DATA IN THIS EXERCISE:
::::
-- ==== Sys2Proof/Syntax.lean ====
section
/-! DEFINITION. The commands of the SX9064: one constructor per row of spec/opcode_table.json, in the table's order, with
the operands the command carries. -/

namespace Sys2Proof
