-- ==== Sys2Proof/Machine/RegTable.lean ====
section
/-! DEFINITION. The register map of the SX9064: every register of the spec's register tables with its address, width,
reset value and the access codes of its fields (Table 00-3, R4, R5, R417, R420, R425). -/

namespace Sys2Proof.Machine

/-- The access codes of Table 00-3 (R5). -/
inductive Access where
  | ro | rw | rwl | w1c | w1s | wo | rc
  deriving DecidableEq, Repr

/-- A bit field [hi:lo] of a register or a record (R3). -/
structure Fld where
  hi : Nat
  lo : Nat
  deriving DecidableEq, Repr

/-- One field row of a register table. -/
structure FieldSpec where
  hi : Nat
  lo : Nat
  acc : Access
  deriving DecidableEq, Repr

/-- One register heading: base address, up to two instance strides, width in bits, reset value and fields. -/
structure RegSpec where
  name : String
  base : Nat
  n1 : Nat
  s1 : Nat
  n2 : Nat
  s2 : Nat
  width : Nat
  reset : Nat
  fields : List FieldSpec
  deriving DecidableEq, Repr
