-- ==== Sys2Proof/Machine/PowerBase.lean ====
section
/-! DEFINITION. What power transitions and SAFE share: fences (R255, R257), lanes and ports going down (R290, R292, R298),
the ends of maintenance activities (R415), request outcomes and back-off (R356, R360), the abort of a vote (R360, R361) and
the change of the operating mode (R354, R355, R408). -/

namespace Sys2Proof.Machine

/-! ### Fences (R255, R257) -/

def State.fenced (s : State) (d : Nat) : Bool := s.flag (Addr.nocFenceStat d) Fld.nocFenceStatFenced
def State.drained (s : State) (d : Nat) : Bool := s.flag (Addr.nocFenceStat d) Fld.nocFenceStatDrained

/-- Ingress closed with `n` packets admitted before it (Table 10-9, step 2). -/
def State.setFence (s : State) (d n : Nat) : State :=
  (s.fset (Addr.nocFenceStat d) Fld.nocFenceStatFenced 1).fset (Addr.nocFenceStat d) Fld.nocFenceStatAdmitted n

/-- Ingress opens: FENCED and DRAINED clear (R257). -/
def State.liftFence (s : State) (d : Nat) : State := s.setReg (Addr.nocFenceStat d) 0

/-- The fence domain that holds a register (Table 18-2). -/
def regDomain (a : Nat) : Option Nat :=
  let blk := fun c => if c < 24 then some c else if c = 24 then some 29 else none
  if 0x40600000 ≤ a ∧ a < 0x40790000 then blk ((a - 0x40600000) / 0x10000)
  else if 0x40800000 ≤ a ∧ a < 0x40990000 then blk ((a - 0x40800000) / 0x10000)
  else if 0x40A00000 ≤ a ∧ a < 0x40A001A0 then some (24 + sectorOf (400 + (a - 0x40A00000) / 4))
  else if 0x40A00200 ≤ a ∧ a < 0x40A00210 then some (24 + (a - 0x40A00200) / 4)
  else if 0x40C00000 ≤ a ∧ a < 0x40C00040 then some (24 + (a - 0x40C00000) / 4 / 4)
  else if 0x40C00040 ≤ a ∧ a < 0x40C00080 then some (24 + (a - 0x40C00040) / 4 / 4)
  else if 0x40C00080 ≤ a ∧ a < 0x40C00100 then some (24 + (a - 0x40C00080) / 4 / 8)
  else if 0x40E00000 ≤ a ∧ a < 0x40E02000 then some 28
  else if 0x42000000 ≤ a ∧ a < 0x420C0000 then some ((a - 0x42000000) / 0x1000 / 8)
  else none

/-- The register lies in a fenced domain (R426). -/
def State.regFenced (s : State) (a : Nat) : Bool := (regDomain a).any fun d => s.fenced d

/-- A write to a register of a fenced domain is answered TARGET_ASLEEP and writes nothing (R256, R426). -/
def State.behindFence (s : State) (a : Nat) (f : State → State) : State :=
  if s.regFenced a then s.count Addr.nocFenceRejCnt else f s

/-- Who writes: a Zelfa core, or the debug access port, which a register accepts wherever it would accept a Zelfa core's
write (R428). -/
def isZelfa : Requester → Bool
  | .zelfa _ | .plumb => true
  | .dap => true
  | _ => false

/-- The host or a Zelfa core. -/
def isHostOrZelfa : Requester → Bool
  | .host => true
  | w => isZelfa w

/-! ### Lanes and ports -/

def Lane.deep : Nat := 0
def Lane.waking : Nat := 1
def Lane.hunt : Nat := 2
def Lane.locked : Nat := 3
def Lane.test : Nat := 4

def State.laneState (s : State) (l : Nat) : Nat := s.fget (Addr.laneStat l) Fld.laneStatState
def State.setLaneState (s : State) (l st : Nat) : State := s.fset (Addr.laneStat l) Fld.laneStatState st

/-- The lane has a rate (Table 12-1). -/
def State.laneUsed (s : State) (l : Nat) : Bool := s.fget (Addr.laneCfg l) Fld.laneCfgRate != 0

/-- The port that holds the lane. -/
def State.portOf (s : State) (l : Nat) : Nat := s.fget (Addr.laneCfg l) Fld.laneCfgPort

def State.portUp (s : State) (p : Nat) : Bool := s.flag (Addr.fhPortStat p) Fld.fhPortStatUp

/-- The lane's hunt starts anew: no stage of Table 12-6 is locked. -/
def State.setLockStages (s : State) (l n : Nat) : State :=
  { s with fh := { s.fh with locks := SMap.set (fun _ => 0) s.fh.locks l n } }

def State.restartHunt (s : State) (l : Nat) : State := (s.setLockStages l 0).setLaneState l Lane.hunt

/-- UP falls from 1 to 0 (FH_PORT_DOWN_CNT, vector 71); a CPRI link is back in state A. -/
def State.portDown (s : State) (p : Nat) : State :=
  if !s.portUp p then s
  else
    let s := (s.fset (Addr.fhPortStat p) Fld.fhPortStatUp 0).fset (Addr.fhPortStat p) Fld.fhPortStatCpriState 0
    (s.count (Addr.fhPortDownCnt p)).hostEvent Evt.fhDown

/-! ### Maintenance activities (R415) -/

def Maint.none : Nat := 0
def Maint.done : Nat := 1
def Maint.failed : Nat := 2
def Maint.aborted : Nat := 3

def State.maintRunning (s : State) (id : Nat) : List Nat := (s.plb.running.filter fun r => r.1 == id).map (·.2)

/-- An activity ends: RESULT and DETAIL, vector 77, and a fault-log record if it FAILED. -/
def State.maintEnd (s : State) (id target result detail : Nat) : State :=
  if !s.plb.running.contains (id, target) then s
  else
    let s := { s with plb := { s.plb with running := s.plb.running.erase (id, target) } }
    let st := Addr.plbMaintStat id
    let s := s.fset st Fld.plbMaintStatRunning (if (s.maintRunning id).isEmpty then 0 else 1)
    let s := (s.fset st Fld.plbMaintStatResult result).fset st Fld.plbMaintStatDetail detail
    let s := if id = 6 then s.fset (Addr.laneCharCtrl target) Fld.laneCharCtrlGo 0 else s
    let s := (s.hostEvent Evt.maint).latch 7
    if result = Maint.failed then s.faultLog (s.faultPayload FaultEvt.maintFailed id detail 0 s.mode) else s

/-- Every running activity of one kind ends with a result. -/
def State.maintEndAll (s : State) (id result : Nat) : State :=
  s.each (s.maintRunning id) fun s t => s.maintEnd id t result 0

/-- Lanes in TEST clear GEN_EN and CHK_EN and restart their hunt (R297). -/
def State.endLaneTests (s : State) (result : Nat) : State :=
  s.each (List.range 64) fun s l =>
    if s.laneState l = Lane.test then
      let s := (s.fset (Addr.lanePrbsCtrl l) Fld.lanePrbsCtrlGenEn 0).fset (Addr.lanePrbsCtrl l) Fld.lanePrbsCtrlChkEn 0
      let s := s.fset (Addr.lanePrbsErr l) Fld.lanePrbsErrLock 0
      (s.restartHunt l).maintEnd 2 l result 0
    else s

/-! ### Clusters (R354, R355) -/

/-- The cluster is in SLEEP, or in IDLE. -/
def State.clusterAsleep (s : State) (c : Nat) : Bool := bitOf (s.fget Addr.pwrClStat Fld.pwrClStatSleep) c
def State.clusterIdle (s : State) (c : Nat) : Bool := bitOf (s.fget Addr.pwrClStat Fld.pwrClStatIdle) c

def State.setClusterIdle (s : State) (c : Nat) (b : Bool) : State := s.fset Addr.pwrClStat ⟨c, c⟩ (if b then 1 else 0)
def State.setClusterAsleep (s : State) (c : Nat) (b : Bool) : State :=
  s.fset Addr.pwrClStat ⟨c + 32, c + 32⟩ (if b then 1 else 0)

/-- A cluster in SLEEP starts its wake (R355). -/
def State.wakeCluster (s : State) (c : Nat) : State :=
  if s.clusterAsleep c then { s with pwr := { s.pwr with waking := s.pwr.waking ||| BitVec.ofNat 24 (2 ^ c) } } else s

/-! ### Requests (R356, R360) -/

def Req.done : Nat := 0
def Req.refused : Nat := 1
def Req.backoff : Nat := 2
def Req.denied : Nat := 3
def Req.busy : Nat := 4

/-- An outcome is written to PWR_REQ_STAT and counted; a refusal is signalled on vector 66 (R356). -/
def State.reqOutcome (s : State) (outcome voter : Nat) : State :=
  let st := Addr.pwrReqStat
  let s := (s.fset st Fld.pwrReqStatOutcome outcome).fset st Fld.pwrReqStatVoter voter
  let s := (s.count (Addr.pwrReqCnt outcome)).latch 8
  if outcome = Req.refused then s.hostEvent Evt.refused else s

/-- The request in progress ends. -/
def State.reqEnd (s : State) (outcome voter : Nat) : State :=
  (s.fset Addr.pwrReqStat Fld.pwrReqStatBusy 0).reqOutcome outcome voter

def State.reqBusy (s : State) : Bool := s.flag Addr.pwrReqStat Fld.pwrReqStatBusy

/-- The back-off of a refused entry starts (R360). -/
def State.startBackoff (s : State) : State :=
  { s with pwr := { s.pwr with backoff := some (s.time.ticks, s.img.backoffMs) } }

/-- Fence domains of a voter stage (Table 15-6, R255). -/
def voteDomains (v : Vote) (stage : Nat) : List Nat :=
  match v.cluster with
  | some c => if stage = 2 then [c] else []
  | none => match stage with
    | 2 => List.range 24
    | 3 => [24, 25, 26, 27]
    | 4 => [28]
    | 6 => [29]
    | _ => []

/-- Lanes of the groups that have agreed come back from the deep lane state (R298). -/
def State.wakeLanes (s : State) : State :=
  s.each (List.range 64) fun s l =>
    if s.laneUsed l && s.laneState l == Lane.deep then s.setLaneState l Lane.waking else s

/-- The stopped voters are restarted in the reverse order of their stages and every fence of the vote is lifted, but for a
cluster that sleeps already (R360). -/
def State.restartVoters (s : State) (v : Vote) : State :=
  let s := s.each (List.range 8).reverse fun s k =>
    if v.stage < k || s.mode == Mode.sleep then s
    else
      let s := if k = 5 && v.cluster.isNone then s.wakeLanes else s
      s.each (voteDomains v k) fun s d => if d < 24 && s.clusterAsleep d then s else s.liftFence d
  { s with cmp := { s.cmp with held := false }, pwr := { s.pwr with vote := none } }

/-- A vote ends refused by a voter; 63 for an entry to SAFE (R360, R361). -/
def State.abortVote (s : State) (voter : Nat) : State :=
  match s.pwr.vote with
  | none => s
  | some v =>
    let s := (s.restartVoters v).count Addr.pwrRefusedCnt
    let s := s.startBackoff
    if v.cluster.isSome then s else s.reqEnd Req.refused voter

/-- A cluster's own entry vote runs: Compass applies the SLEEP rule of R27 to it (R359). -/
def State.voteOn (s : State) (c : Nat) : Bool := s.pwr.vote.any fun v => v.cluster == some c

/-- An acceptance that books the cluster is a refusal by voter 38 (R359). -/
def State.bookedUnderVote (s : State) (c : Nat) : State := if s.voteOn c then s.abortVote 38 else s

/-! ### The mode (R354, R355) -/

/-- The grace timer stops, or starts in full (R348). -/
def State.stopGrace (s : State) : State :=
  { s with host := { s.host with graceStart := none } }.fset Addr.hxGraceStat Fld.hxGraceStatRunning 0

def State.startGrace (s : State) : State :=
  { s with host := { s.host with graceStart := some s.time.ticks } }.fset Addr.hxGraceStat Fld.hxGraceStatRunning 1

/-- SERVICE is left for mode m: activities 1, 3 and 6 end, SAFE_N_MASK clears, and a margin goes back to nominal (R408, R415,
R370). A SAFE_N that was masked and is low is a doubt, but in LOAD, which acts on it when it ends. -/
def State.leaveService (s : State) (m : Nat) : State :=
  let s := ((s.maintEndAll 1 Maint.aborted).maintEndAll 3 Maint.aborted).maintEndAll 6 Maint.aborted
  let masked := s.flag Addr.plbMask Fld.plbMaskSafeNMask
  let s := s.setReg Addr.plbMask 0
  let s := if masked && !s.pins.safeN && m != Mode.load then s.doubt Doubt.safeN else s
  if s.pwr.margin = 0 then s else { s with pwr := { s.pwr with margin := 0 } }.emitPad (.pmbus 0x01 0x80)

def modeKeepsGrace (m : Nat) : Bool := m == Mode.run || m == Mode.idle

/-- The mode changes: PWR_MODE, vector 65, the Zelfa sources, and what ends with the mode that is left. -/
def State.setMode (s : State) (m : Nat) : State :=
  let old := s.mode
  if old = m then s
  else
    let s := if old = Mode.service then s.leaveService m else s
    let s :=
      if old = Mode.service ∨ old = Mode.load then s.endLaneTests (if m = Mode.safe then Maint.aborted else Maint.done)
      else s
    let s := (s.fset Addr.pwrMode Fld.pwrModePrev old).fset Addr.pwrMode Fld.pwrModeMode m
    let s := (s.hostEvent Evt.mode).latch 8
    let s := if old = Mode.safe ∨ m = Mode.safe then s.latch 7 else s
    if !modeKeepsGrace m then s.stopGrace
    else if (old = Mode.sleep ∨ old = Mode.deep) ∧ !s.linkUp then s.startGrace
    else s

/-- RUN while any cluster is in RUN, IDLE while none is (R354). -/
def State.settleRun (s : State) : State :=
  if s.mode = Mode.run ∨ s.mode = Mode.idle then
    let off := s.fget Addr.pwrClStat Fld.pwrClStatIdle ||| s.fget Addr.pwrClStat Fld.pwrClStatSleep
    s.setMode (if off % 2 ^ 24 = 2 ^ 24 - 1 then Mode.idle else Mode.run)
  else s

/-- A cluster in IDLE restarts its clocks (R355). -/
def State.exitIdle (s : State) (c : Nat) : State :=
  if s.clusterIdle c then (s.setClusterIdle c false).settleRun else s

end Sys2Proof.Machine
end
::::
Beginning with the first line of the records above, reproduce each line exactly, ending at the line that contains "def State.drained (s", and leave out everything else.

PROBLEM SOLUTION:
-- ==== Sys2Proof/Syntax.lean ====
section
/-! DEFINITION. The commands of the SX9064: one constructor per row of spec/opcode_table.json, in the table's order, with
the operands the command carries. -/

namespace Sys2Proof
-- ==== Sys2Proof/Machine/RegTable.lean ====
section
/-! DEFINITION. The register map of the SX9064: every register of the spec's register tables with its address, width,
reset value and the access codes of its fields (Table 00-3, R4, R5, R417, R420, R425). -/

namespace Sys2Proof.Machine

/-- The access codes of Table 00-3 (R5). -/
inductive Access where
  | ro | rw | rwl | w1c | w1s | wo | rc
  deriving DecidableEq, Repr

/-- A bit field [hi:lo] of a register or a record (R3). -/
structure Fld where
  hi : Nat
  lo : Nat
  deriving DecidableEq, Repr

/-- One field row of a register table. -/
structure FieldSpec where
  hi : Nat
  lo : Nat
  acc : Access
  deriving DecidableEq, Repr

/-- One register heading: base address, up to two instance strides, width in bits, reset value and fields. -/
structure RegSpec where
  name : String
  base : Nat
  n1 : Nat
  s1 : Nat
  n2 : Nat
  s2 : Nat
  width : Nat
  reset : Nat
  fields : List FieldSpec
  deriving DecidableEq, Repr
-- ==== Sys2Proof/Machine/PowerBase.lean ====
section
/-! DEFINITION. What power transitions and SAFE share: fences (R255, R257), lanes and ports going down (R290, R292, R298),
the ends of maintenance activities (R415), request outcomes and back-off (R356, R360), the abort of a vote (R360, R361) and
the change of the operating mode (R354, R355, R408). -/

namespace Sys2Proof.Machine

/-! ### Fences (R255, R257) -/

def State.fenced (s : State) (d : Nat) : Bool := s.flag (Addr.nocFenceStat d) Fld.nocFenceStatFenced
def State.drained (s : State) (d : Nat) : Bool := s.flag (Addr.nocFenceStat d) Fld.nocFenceStatDrained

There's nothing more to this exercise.